=== Begin Enclosure ===

-- ==== Sys2Proof/Machine/TwinLink.lean ====
section
/-! DEFINITION. The twin links: frames, pairing, heartbeats on both paths, the interlock, mirror credit, fetches, keys (R269 to R272, R276 to
R286, R297, R409 to R411). -/

namespace Sys2Proof.Machine

/-! ### Frames (R270) -/

/-- The header of a twin frame (Table 10.1) with its payload. -/
structure TwinFrame where
  type : Nat
  flags : Nat
  tile : Nat
  seq : Nat
  credit : Nat
  body : List Byte
deriving DecidableEq, Repr

/-- A frame as received by tile t; none where R270 drops it. -/
def parseTwin (t type : Nat) (bs : List Byte) : Option TwinFrame :=
  if decide (16 ≤ bs.length) && natAt bs 0 1 == type && decide (natAt bs 1 1 ≤ (if type = 0x11 then 1 else 0)) && natAt bs 2 1 == t &&
      natAt bs 0x0E 2 == 0 && natAt bs 0x0C 2 == bs.length - 16 && decide (bs.length ≤ 9016) &&
      (type == 0x10 || type == 0x11 || natAt bs 4 4 == 0) then
    some ⟨type, natAt bs 1 1, natAt bs 2 1, natAt bs 4 4, natAt bs 8 4, bs.drop 16⟩
  else none

/-- Credit that a frame returns (R278). -/
def State.takeCredit (s : State) (t c : Nat) : State :=
  if c = 0 then s else
  ((s.updTwl t (fun y => { y with grantRx := y.grantRx + c })).setF t MIR.CREDIT_AVAIL.AVAILABLE
    (min 65536 (s.fld t MIR.CREDIT_AVAIL.AVAILABLE + c))).pump t

/-- The first frame that passes its check commits the new sender's MAC and KN (R411); the link is secured in both directions. -/
def State.commitRx (s : State) (t : Nat) : State :=
  match (s.twl t).rxPend with
  | none => s
  | some (mac, kn) =>
    let s1 := { s with nv := { s.nv with rxMac := amapSet 0 s.nv.rxMac t mac, rxKn := amapSet 0 s.nv.rxKn t kn } }
    (s1.updTwl t (fun y => { y with rxPend := none })).setFs t [(BCX.RX_KN.KN, kn), (TWL.STATUS.SECURED, s1.fld t BCX.STATUS.TX_SA)]

/-- A frame of a type that has passed MACsec on tile t: dropped with FRAME_BAD where R270 says so. -/
def State.twinIn (s : State) (t type : Nat) (bs : List Byte) (ok : List Byte → Bool) (k : TwinFrame → State → State) : State :=
  let s1 := s.commitRx t
  if !s1.flag t TWL.STATUS.LINK_UP || !s1.flag t TWL.STATUS.SECURED then s else
  let s2 := (s1.updTwl t (fun y => { y with heard := true })).bump t BCX.GCM_RX.COUNT 1
  match parseTwin t type bs with
  | none => s2.ev t TWL.EVENTS.FRAME_BAD
  | some f => if ok f.body then k f (s2.takeCredit t f.credit) else s2.ev t TWL.EVENTS.FRAME_BAD

/-! ### Pairing (R271, R272) -/

/-- The HELLO of this unit (Table 10.2). -/
def State.helloBody (s : State) : List Byte :=
  leBytes 2 0xB5A9 ++ leBytes 1 1 ++ leBytes 1 1 ++ leBytes 1 s.tiles ++ leBytes 1 (natAt (s.granule 0) 6 1) ++
  leBytes 1 (b2n s.pow.twPref + 2 * b2n s.inPair + 4 * s.fld 0 TWA.STATUS.IFAULT) ++ leBytes 1 s.nv.lastRole ++ leBytes 8 s.unitId ++
  leBytes 8 (s.manifestId s.runSlot) ++ leBytes 8 s.epoch ++ leBytes 4 ((s.cfg (cfgItem 0 6)).getD 0) ++
  leBytes 1 (s.fld 0 MGT.STATE.DSTATE) ++ leBytes 27 0

/-- HELLO_SEND: on a secured link that is not paired; a unit with PAIR_EN clear says so (Table 10.3, code 9). -/
def execHelloSend (tile : Nat) (s : State) : Host.Outcome State Fault Refusal :=
  onTile tile s (if s.flag tile TWL.STATUS.LINK_UP && s.flag tile BCX.STATUS.TX_SA && !s.flag tile TWL.STATUS.PAIRED then
    s.twinSend tile 0x01 0 0 s.helloBody else s)

/-- The partner that a HELLO describes. -/
def peerOf (b : List Byte) : Peer :=
  { verMin := natAt b 2 1, verMax := natAt b 3 1, variant := natAt b 4 1, pref := (natAt b 6 1).testBit 0, pairEn := (natAt b 6 1).testBit 1,
    ifault := (natAt b 6 1).testBit 2, lastRole := natAt b 7 1, unitId := natAt b 8 8, manifest := natAt b 0x10 8, epoch := natAt b 0x18 8,
    pairId := natAt b 0x20 4 }

/-- The layout of a HELLO. -/
def helloOk (b : List Byte) : Bool :=
  b.length == 64 && natAt b 0 2 == 0xB5A9 && decide (natAt b 6 1 < 8) && decide (natAt b 7 1 < 5) && natAt b 0x25 27 == 0

/-- Whether this unit's manifest lists the partner's (R363); what the partner's own table lists is not known here. -/
def State.listsPartner (s : State) (p : Peer) : Bool := p.manifest == s.manifestId s.runSlot || (s.partners s.runSlot).contains p.manifest

/-- The lowest code of Table 10.3 that holds; `theirs`: the partner's manifest lists this unit's. -/
def State.refusalOf (s : State) (p : Peer) (theirs : Bool) : Nat :=
  if !(decide (p.verMin ≤ 1) && decide (1 ≤ p.verMax)) then 1
  else if !s.listsPartner p && !theirs then 2
  else if p.variant != s.tiles then 3
  else if s.anyTile (fun t => (s.twl t).helloTile.isSome || !s.flag t TWL.STATUS.LINK_UP) then 4
  else if p.pairId != (s.cfg (cfgItem 0 6)).getD 0 then 5
  else if p.pref == s.pow.twPref then 6
  else if p.unitId == s.unitId then 7
  else if s.anyTile (fun t => !s.flag t TWL.STATUS.SECURED) then 8
  else if !p.pairEn then 9 else 0
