-- ==== Sys2Proof/Machine/Dispatch.lean ====
section
/-! DEFINITION. One arm for each command and event: a direct call of its meaning. -/

namespace Sys2Proof.Machine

=== End Enclosure ===

• _Required action_: Within the material above, the line with "s.nv with rxMac" opens the range and the line with "leBytes 1 (b2n" closes it; reproduce that range word for word.

• _Task result_:
    let s1 := { s with nv := { s.nv with rxMac := amapSet 0 s.nv.rxMac t mac, rxKn := amapSet 0 s.nv.rxKn t kn } }
    (s1.updTwl t (fun y => { y with rxPend := none })).setFs t [(BCX.RX_KN.KN, kn), (TWL.STATUS.SECURED, s1.fld t BCX.STATUS.TX_SA)]

/-- A frame of a type that has passed MACsec on tile t: dropped with FRAME_BAD where R270 says so. -/
def State.twinIn (s : State) (t type : Nat) (bs : List Byte) (ok : List Byte → Bool) (k : TwinFrame → State → State) : State :=
  let s1 := s.commitRx t
  if !s1.flag t TWL.STATUS.LINK_UP || !s1.flag t TWL.STATUS.SECURED then s else
  let s2 := (s1.updTwl t (fun y => { y with heard := true })).bump t BCX.GCM_RX.COUNT 1
  match parseTwin t type bs with
  | none => s2.ev t TWL.EVENTS.FRAME_BAD
  | some f => if ok f.body then k f (s2.takeCredit t f.credit) else s2.ev t TWL.EVENTS.FRAME_BAD

/-! ### Pairing (R271, R272) -/

/-- The HELLO of this unit (Table 10.2). -/
def State.helloBody (s : State) : List Byte :=
  leBytes 2 0xB5A9 ++ leBytes 1 1 ++ leBytes 1 1 ++ leBytes 1 s.tiles ++ leBytes 1 (natAt (s.granule 0) 6 1) ++
  leBytes 1 (b2n s.pow.twPref + 2 * b2n s.inPair + 4 * s.fld 0 TWA.STATUS.IFAULT) ++ leBytes 1 s.nv.lastRole ++ leBytes 8 s.unitId ++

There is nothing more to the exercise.